Reproduce word for word the lines between those holding "the port. -/" and "def initPlace (i", inclusive, and nothing else from the data below.

*** Opening of SUPPLIED RECORDS ***

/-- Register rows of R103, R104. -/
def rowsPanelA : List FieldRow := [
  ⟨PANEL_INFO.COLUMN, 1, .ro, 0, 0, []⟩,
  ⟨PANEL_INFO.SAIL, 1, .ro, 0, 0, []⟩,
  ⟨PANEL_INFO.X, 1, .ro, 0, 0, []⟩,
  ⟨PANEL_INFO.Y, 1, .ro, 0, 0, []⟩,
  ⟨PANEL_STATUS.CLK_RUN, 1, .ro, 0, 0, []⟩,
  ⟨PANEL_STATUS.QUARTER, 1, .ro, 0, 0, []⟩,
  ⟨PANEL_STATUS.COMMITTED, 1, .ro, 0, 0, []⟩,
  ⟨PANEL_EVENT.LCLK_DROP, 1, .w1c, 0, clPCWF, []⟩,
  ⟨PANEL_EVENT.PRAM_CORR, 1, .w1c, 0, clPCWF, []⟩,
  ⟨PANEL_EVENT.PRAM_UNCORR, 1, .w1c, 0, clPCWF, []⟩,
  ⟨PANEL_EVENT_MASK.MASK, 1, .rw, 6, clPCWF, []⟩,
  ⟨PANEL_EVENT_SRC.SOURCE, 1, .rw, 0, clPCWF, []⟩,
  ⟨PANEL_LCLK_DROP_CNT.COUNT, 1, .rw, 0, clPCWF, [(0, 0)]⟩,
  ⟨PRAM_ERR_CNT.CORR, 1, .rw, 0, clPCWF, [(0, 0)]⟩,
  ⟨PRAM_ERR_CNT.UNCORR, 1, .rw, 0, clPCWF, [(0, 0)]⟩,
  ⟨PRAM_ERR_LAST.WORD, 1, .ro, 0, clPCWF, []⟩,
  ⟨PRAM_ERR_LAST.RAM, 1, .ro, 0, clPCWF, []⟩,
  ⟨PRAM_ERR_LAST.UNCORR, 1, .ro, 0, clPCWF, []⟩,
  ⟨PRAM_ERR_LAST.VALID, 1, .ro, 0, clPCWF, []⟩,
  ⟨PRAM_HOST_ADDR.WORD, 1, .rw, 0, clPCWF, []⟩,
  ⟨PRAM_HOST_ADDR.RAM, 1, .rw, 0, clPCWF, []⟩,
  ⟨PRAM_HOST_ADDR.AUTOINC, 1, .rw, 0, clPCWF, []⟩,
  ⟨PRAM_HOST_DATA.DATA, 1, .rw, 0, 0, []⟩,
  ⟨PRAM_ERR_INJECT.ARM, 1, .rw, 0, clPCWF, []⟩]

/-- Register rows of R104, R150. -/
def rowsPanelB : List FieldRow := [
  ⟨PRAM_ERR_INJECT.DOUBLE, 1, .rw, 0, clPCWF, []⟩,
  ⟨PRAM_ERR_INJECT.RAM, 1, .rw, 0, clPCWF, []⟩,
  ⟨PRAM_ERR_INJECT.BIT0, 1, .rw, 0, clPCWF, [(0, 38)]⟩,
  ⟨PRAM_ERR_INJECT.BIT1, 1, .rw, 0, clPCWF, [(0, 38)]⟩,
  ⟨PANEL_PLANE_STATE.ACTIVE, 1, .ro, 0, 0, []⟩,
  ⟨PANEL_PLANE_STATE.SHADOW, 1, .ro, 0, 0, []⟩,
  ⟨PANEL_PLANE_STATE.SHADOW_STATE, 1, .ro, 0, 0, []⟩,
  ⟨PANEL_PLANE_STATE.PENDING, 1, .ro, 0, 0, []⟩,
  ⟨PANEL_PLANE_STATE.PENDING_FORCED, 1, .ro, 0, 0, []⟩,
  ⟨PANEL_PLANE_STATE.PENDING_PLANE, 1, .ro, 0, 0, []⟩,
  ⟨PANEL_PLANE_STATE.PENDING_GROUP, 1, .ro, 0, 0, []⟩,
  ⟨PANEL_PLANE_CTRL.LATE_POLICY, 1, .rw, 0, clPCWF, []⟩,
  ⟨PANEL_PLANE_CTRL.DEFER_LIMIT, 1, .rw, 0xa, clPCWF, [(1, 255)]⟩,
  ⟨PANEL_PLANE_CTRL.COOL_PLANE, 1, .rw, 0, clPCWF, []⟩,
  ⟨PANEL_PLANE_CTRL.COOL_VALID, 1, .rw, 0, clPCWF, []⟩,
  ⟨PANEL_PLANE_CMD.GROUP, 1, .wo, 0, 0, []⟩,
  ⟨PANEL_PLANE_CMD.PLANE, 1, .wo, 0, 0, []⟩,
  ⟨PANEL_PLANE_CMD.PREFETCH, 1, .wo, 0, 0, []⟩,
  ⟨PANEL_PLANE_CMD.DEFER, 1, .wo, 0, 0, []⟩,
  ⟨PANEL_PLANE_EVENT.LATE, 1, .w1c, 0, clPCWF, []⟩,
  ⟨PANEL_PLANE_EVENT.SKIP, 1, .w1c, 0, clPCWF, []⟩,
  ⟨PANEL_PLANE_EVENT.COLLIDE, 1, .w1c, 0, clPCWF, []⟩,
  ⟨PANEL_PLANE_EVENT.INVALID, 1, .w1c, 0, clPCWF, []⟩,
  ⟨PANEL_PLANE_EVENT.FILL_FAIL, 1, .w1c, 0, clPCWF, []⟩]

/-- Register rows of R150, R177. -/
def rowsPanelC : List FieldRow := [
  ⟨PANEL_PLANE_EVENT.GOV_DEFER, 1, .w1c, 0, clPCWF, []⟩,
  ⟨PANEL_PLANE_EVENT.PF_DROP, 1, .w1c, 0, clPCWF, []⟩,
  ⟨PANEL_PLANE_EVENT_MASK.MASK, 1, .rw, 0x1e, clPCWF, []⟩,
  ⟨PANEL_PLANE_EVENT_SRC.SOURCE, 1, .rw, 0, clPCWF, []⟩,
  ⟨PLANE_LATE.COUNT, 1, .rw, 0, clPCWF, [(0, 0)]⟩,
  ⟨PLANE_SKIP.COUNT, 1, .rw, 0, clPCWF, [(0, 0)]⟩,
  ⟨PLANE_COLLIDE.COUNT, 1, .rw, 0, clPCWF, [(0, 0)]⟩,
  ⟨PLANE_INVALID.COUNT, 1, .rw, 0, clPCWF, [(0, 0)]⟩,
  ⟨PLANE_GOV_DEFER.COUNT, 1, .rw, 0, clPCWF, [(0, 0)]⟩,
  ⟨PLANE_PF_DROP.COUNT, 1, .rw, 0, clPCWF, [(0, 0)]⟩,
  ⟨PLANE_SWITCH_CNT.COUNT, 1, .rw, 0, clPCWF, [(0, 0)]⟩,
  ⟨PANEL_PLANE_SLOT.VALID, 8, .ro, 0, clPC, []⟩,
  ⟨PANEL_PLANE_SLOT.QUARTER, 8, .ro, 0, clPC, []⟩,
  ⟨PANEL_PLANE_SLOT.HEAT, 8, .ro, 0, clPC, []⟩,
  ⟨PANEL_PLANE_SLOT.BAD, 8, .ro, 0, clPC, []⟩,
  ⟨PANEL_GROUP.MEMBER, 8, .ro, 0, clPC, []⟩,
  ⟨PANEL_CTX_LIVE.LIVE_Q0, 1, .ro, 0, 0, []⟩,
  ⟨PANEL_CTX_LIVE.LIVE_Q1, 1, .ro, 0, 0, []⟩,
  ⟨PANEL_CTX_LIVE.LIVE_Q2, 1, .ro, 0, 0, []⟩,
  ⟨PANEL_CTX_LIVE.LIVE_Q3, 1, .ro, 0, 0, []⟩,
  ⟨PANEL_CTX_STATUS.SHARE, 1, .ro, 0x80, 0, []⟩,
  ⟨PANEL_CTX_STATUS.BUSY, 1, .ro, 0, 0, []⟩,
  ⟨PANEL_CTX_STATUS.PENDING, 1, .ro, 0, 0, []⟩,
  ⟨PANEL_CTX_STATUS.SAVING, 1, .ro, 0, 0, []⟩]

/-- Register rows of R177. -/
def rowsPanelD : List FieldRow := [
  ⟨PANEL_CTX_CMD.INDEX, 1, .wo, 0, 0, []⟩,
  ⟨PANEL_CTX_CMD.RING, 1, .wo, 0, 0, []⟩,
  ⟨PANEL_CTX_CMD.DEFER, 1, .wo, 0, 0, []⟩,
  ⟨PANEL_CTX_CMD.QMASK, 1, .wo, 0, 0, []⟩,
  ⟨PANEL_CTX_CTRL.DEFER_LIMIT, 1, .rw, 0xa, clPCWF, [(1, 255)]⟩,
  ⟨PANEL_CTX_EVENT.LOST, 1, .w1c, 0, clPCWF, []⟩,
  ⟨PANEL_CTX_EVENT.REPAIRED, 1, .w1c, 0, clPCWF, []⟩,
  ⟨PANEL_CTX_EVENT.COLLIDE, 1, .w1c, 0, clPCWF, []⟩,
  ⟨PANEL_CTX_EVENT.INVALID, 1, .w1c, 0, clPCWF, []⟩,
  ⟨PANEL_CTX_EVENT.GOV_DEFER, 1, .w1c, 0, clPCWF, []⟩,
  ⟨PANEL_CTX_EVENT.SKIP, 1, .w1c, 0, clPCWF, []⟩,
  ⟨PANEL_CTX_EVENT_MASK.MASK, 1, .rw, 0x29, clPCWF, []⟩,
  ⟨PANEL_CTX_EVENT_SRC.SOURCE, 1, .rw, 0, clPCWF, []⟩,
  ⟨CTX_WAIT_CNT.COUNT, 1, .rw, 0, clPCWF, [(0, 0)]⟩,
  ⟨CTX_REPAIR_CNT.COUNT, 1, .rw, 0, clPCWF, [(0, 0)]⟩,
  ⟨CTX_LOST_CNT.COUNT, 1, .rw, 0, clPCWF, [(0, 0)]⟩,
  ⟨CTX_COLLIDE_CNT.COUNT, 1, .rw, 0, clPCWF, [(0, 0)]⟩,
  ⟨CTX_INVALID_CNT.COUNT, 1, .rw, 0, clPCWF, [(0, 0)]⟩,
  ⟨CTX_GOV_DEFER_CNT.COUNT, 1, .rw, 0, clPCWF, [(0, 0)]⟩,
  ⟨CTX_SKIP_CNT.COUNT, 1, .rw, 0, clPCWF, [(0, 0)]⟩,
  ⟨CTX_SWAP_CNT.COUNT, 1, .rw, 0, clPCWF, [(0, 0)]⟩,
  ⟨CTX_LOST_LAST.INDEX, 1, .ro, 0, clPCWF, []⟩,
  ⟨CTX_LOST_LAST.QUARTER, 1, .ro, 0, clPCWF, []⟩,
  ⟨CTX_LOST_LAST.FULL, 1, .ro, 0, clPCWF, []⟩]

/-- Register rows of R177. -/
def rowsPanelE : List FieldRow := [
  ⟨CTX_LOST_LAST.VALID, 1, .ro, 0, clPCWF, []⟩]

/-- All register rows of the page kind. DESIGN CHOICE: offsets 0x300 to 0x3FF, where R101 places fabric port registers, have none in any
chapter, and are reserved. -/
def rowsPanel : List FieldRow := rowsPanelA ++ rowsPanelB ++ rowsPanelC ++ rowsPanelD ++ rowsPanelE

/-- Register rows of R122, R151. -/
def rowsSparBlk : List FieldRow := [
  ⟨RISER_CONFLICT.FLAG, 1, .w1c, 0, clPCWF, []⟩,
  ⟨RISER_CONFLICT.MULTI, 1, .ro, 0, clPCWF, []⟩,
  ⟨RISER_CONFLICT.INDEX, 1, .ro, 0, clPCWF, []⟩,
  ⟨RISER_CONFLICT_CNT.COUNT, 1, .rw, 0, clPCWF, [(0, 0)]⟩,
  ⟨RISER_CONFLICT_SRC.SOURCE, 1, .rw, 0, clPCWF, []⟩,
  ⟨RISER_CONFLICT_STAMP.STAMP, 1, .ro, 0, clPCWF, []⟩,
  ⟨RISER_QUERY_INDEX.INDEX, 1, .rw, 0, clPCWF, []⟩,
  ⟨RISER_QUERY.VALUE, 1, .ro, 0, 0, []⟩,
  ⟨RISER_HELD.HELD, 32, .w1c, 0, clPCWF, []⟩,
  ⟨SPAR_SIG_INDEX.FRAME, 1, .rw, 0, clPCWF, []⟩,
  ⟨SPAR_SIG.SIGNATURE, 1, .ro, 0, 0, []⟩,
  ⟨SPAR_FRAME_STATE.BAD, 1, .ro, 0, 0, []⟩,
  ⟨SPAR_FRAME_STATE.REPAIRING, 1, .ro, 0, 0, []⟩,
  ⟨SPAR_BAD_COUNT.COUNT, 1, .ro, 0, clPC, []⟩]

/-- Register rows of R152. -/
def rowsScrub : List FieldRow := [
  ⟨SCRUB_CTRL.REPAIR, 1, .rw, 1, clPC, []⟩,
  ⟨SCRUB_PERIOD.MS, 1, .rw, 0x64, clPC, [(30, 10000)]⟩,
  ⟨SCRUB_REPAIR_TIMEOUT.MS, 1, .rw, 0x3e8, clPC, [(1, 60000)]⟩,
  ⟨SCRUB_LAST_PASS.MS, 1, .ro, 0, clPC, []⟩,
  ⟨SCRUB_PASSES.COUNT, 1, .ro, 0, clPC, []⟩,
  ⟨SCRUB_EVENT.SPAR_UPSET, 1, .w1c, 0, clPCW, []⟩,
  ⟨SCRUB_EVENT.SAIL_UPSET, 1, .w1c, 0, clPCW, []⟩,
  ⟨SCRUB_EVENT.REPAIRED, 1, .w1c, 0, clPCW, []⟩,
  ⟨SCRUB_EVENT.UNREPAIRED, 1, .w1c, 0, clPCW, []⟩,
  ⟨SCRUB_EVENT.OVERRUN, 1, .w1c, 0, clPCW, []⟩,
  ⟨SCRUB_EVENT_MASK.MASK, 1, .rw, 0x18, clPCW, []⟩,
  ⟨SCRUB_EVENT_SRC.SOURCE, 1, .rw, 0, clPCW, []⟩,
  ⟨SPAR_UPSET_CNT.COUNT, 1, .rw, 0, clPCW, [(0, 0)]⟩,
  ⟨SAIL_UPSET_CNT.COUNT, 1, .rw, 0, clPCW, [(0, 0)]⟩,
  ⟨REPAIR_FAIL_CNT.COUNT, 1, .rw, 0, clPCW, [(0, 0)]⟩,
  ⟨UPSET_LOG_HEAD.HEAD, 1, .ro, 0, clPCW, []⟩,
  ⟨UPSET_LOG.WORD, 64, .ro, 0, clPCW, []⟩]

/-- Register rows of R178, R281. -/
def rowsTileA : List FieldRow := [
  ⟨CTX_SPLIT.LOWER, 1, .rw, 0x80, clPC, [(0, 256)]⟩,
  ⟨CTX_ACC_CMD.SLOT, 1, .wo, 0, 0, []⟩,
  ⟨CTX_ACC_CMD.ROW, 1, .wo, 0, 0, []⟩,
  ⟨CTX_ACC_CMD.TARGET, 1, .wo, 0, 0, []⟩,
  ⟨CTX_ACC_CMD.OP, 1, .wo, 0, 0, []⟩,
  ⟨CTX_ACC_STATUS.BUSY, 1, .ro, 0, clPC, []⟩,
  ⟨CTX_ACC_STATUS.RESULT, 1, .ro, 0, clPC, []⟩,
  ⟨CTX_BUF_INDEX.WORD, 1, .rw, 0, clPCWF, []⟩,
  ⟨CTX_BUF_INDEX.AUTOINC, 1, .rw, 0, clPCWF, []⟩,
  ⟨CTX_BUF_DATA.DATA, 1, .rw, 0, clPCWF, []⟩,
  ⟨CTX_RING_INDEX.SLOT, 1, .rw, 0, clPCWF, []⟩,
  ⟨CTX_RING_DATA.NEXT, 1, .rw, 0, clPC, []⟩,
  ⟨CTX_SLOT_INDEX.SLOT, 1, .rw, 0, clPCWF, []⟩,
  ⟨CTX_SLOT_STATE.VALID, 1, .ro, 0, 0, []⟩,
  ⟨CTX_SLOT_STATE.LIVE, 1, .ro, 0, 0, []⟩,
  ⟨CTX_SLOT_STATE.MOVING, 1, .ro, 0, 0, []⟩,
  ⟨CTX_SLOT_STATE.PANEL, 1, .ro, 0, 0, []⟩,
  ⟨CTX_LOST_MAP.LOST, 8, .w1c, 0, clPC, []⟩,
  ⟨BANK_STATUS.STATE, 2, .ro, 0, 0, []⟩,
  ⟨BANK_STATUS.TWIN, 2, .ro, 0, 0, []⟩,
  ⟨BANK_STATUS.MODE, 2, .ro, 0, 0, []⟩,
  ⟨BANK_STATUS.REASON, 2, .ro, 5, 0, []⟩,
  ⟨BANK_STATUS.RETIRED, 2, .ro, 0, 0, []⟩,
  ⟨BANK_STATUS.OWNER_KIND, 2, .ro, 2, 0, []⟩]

*** Close of SUPPLIED RECORDS ***
*** Opening of SUPPLIED RECORDS ***

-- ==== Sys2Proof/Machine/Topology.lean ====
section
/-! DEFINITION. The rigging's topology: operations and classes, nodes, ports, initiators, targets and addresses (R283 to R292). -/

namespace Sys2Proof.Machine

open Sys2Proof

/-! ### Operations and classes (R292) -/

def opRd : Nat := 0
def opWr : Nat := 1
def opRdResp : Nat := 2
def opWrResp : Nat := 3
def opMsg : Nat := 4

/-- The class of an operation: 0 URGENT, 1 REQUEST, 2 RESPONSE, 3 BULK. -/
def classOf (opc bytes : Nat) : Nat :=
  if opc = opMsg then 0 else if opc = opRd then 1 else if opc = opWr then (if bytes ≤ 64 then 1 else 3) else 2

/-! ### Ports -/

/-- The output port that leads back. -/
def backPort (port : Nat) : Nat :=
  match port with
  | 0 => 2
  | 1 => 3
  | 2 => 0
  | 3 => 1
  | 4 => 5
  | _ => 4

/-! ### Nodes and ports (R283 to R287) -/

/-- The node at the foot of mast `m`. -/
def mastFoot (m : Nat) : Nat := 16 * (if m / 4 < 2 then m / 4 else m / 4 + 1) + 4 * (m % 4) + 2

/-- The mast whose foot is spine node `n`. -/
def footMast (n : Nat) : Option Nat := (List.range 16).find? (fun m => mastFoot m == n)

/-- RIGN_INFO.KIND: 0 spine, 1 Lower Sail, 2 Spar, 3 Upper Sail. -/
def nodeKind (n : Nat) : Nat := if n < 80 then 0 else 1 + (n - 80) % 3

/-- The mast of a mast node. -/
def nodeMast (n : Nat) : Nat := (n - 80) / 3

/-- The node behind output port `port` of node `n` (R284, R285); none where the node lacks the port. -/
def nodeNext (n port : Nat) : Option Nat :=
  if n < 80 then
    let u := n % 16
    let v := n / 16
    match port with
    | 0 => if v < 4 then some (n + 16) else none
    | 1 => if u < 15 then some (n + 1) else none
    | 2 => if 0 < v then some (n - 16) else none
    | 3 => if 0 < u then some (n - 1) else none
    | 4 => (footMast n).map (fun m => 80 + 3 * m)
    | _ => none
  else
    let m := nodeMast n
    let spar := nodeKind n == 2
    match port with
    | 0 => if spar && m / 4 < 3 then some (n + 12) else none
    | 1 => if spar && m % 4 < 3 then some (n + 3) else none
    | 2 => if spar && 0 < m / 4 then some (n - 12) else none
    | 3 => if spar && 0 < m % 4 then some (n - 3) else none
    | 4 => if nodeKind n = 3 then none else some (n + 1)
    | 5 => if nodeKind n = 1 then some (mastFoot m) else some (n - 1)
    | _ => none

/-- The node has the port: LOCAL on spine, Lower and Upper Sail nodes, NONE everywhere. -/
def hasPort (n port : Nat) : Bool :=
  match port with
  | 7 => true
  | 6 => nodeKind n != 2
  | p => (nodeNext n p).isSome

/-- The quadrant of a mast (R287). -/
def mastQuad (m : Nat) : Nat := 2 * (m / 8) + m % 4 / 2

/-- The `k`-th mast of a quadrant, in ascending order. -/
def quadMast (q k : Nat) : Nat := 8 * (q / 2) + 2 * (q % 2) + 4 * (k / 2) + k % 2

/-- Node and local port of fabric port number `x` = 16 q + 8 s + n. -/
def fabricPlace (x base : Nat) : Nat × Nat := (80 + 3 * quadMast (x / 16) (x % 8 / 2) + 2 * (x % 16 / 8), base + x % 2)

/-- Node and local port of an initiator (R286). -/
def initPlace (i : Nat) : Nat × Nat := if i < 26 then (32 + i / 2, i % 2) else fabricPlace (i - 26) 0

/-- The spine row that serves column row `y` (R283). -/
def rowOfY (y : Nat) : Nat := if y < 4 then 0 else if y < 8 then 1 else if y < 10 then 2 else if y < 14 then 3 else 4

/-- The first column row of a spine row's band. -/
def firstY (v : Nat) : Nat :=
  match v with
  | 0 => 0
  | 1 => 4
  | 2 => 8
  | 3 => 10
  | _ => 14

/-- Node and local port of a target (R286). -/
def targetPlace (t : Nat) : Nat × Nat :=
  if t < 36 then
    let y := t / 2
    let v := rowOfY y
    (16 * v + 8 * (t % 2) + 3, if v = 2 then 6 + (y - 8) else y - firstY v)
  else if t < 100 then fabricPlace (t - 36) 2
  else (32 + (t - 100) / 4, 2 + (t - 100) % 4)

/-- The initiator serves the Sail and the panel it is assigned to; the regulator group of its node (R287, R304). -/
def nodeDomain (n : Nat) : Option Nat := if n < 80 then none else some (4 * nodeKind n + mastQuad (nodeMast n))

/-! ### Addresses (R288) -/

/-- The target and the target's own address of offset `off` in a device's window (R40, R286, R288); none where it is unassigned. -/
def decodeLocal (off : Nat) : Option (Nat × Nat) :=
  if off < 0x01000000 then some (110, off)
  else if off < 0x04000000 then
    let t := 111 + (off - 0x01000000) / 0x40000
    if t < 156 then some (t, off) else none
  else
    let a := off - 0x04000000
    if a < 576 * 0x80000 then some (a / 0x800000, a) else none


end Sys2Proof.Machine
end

*** Close of SUPPLIED RECORDS ***

YOUR RESPONSE:
/-- The node behind output port `port` of node `n` (R284, R285); none where the node lacks the port. -/
def nodeNext (n port : Nat) : Option Nat :=
  if n < 80 then
    let u := n % 16
    let v := n / 16
    match port with
    | 0 => if v < 4 then some (n + 16) else none
    | 1 => if u < 15 then some (n + 1) else none
    | 2 => if 0 < v then some (n - 16) else none
    | 3 => if 0 < u then some (n - 1) else none
    | 4 => (footMast n).map (fun m => 80 + 3 * m)
    | _ => none
  else
    let m := nodeMast n
    let spar := nodeKind n == 2
    match port with
    | 0 => if spar && m / 4 < 3 then some (n + 12) else none
    | 1 => if spar && m % 4 < 3 then some (n + 3) else none
    | 2 => if spar && 0 < m / 4 then some (n - 12) else none
    | 3 => if spar && 0 < m % 4 then some (n - 3) else none
    | 4 => if nodeKind n = 3 then none else some (n + 1)
    | 5 => if nodeKind n = 1 then some (mastFoot m) else some (n - 1)
    | _ => none

/-- The node has the port: LOCAL on spine, Lower and Upper Sail nodes, NONE everywhere. -/
def hasPort (n port : Nat) : Bool :=
  match port with
  | 7 => true
  | 6 => nodeKind n != 2
  | p => (nodeNext n p).isSome

/-- The quadrant of a mast (R287). -/
def mastQuad (m : Nat) : Nat := 2 * (m / 8) + m % 4 / 2

/-- The `k`-th mast of a quadrant, in ascending order. -/
def quadMast (q k : Nat) : Nat := 8 * (q / 2) + 2 * (q % 2) + 4 * (k / 2) + k % 2

/-- Node and local port of fabric port number `x` = 16 q + 8 s + n. -/
def fabricPlace (x base : Nat) : Nat × Nat := (80 + 3 * quadMast (x / 16) (x % 8 / 2) + 2 * (x % 16 / 8), base + x % 2)

/-- Node and local port of an initiator (R286). -/
def initPlace (i : Nat) : Nat × Nat := if i < 26 then (32 + i / 2, i % 2) else fabricPlace (i - 26) 0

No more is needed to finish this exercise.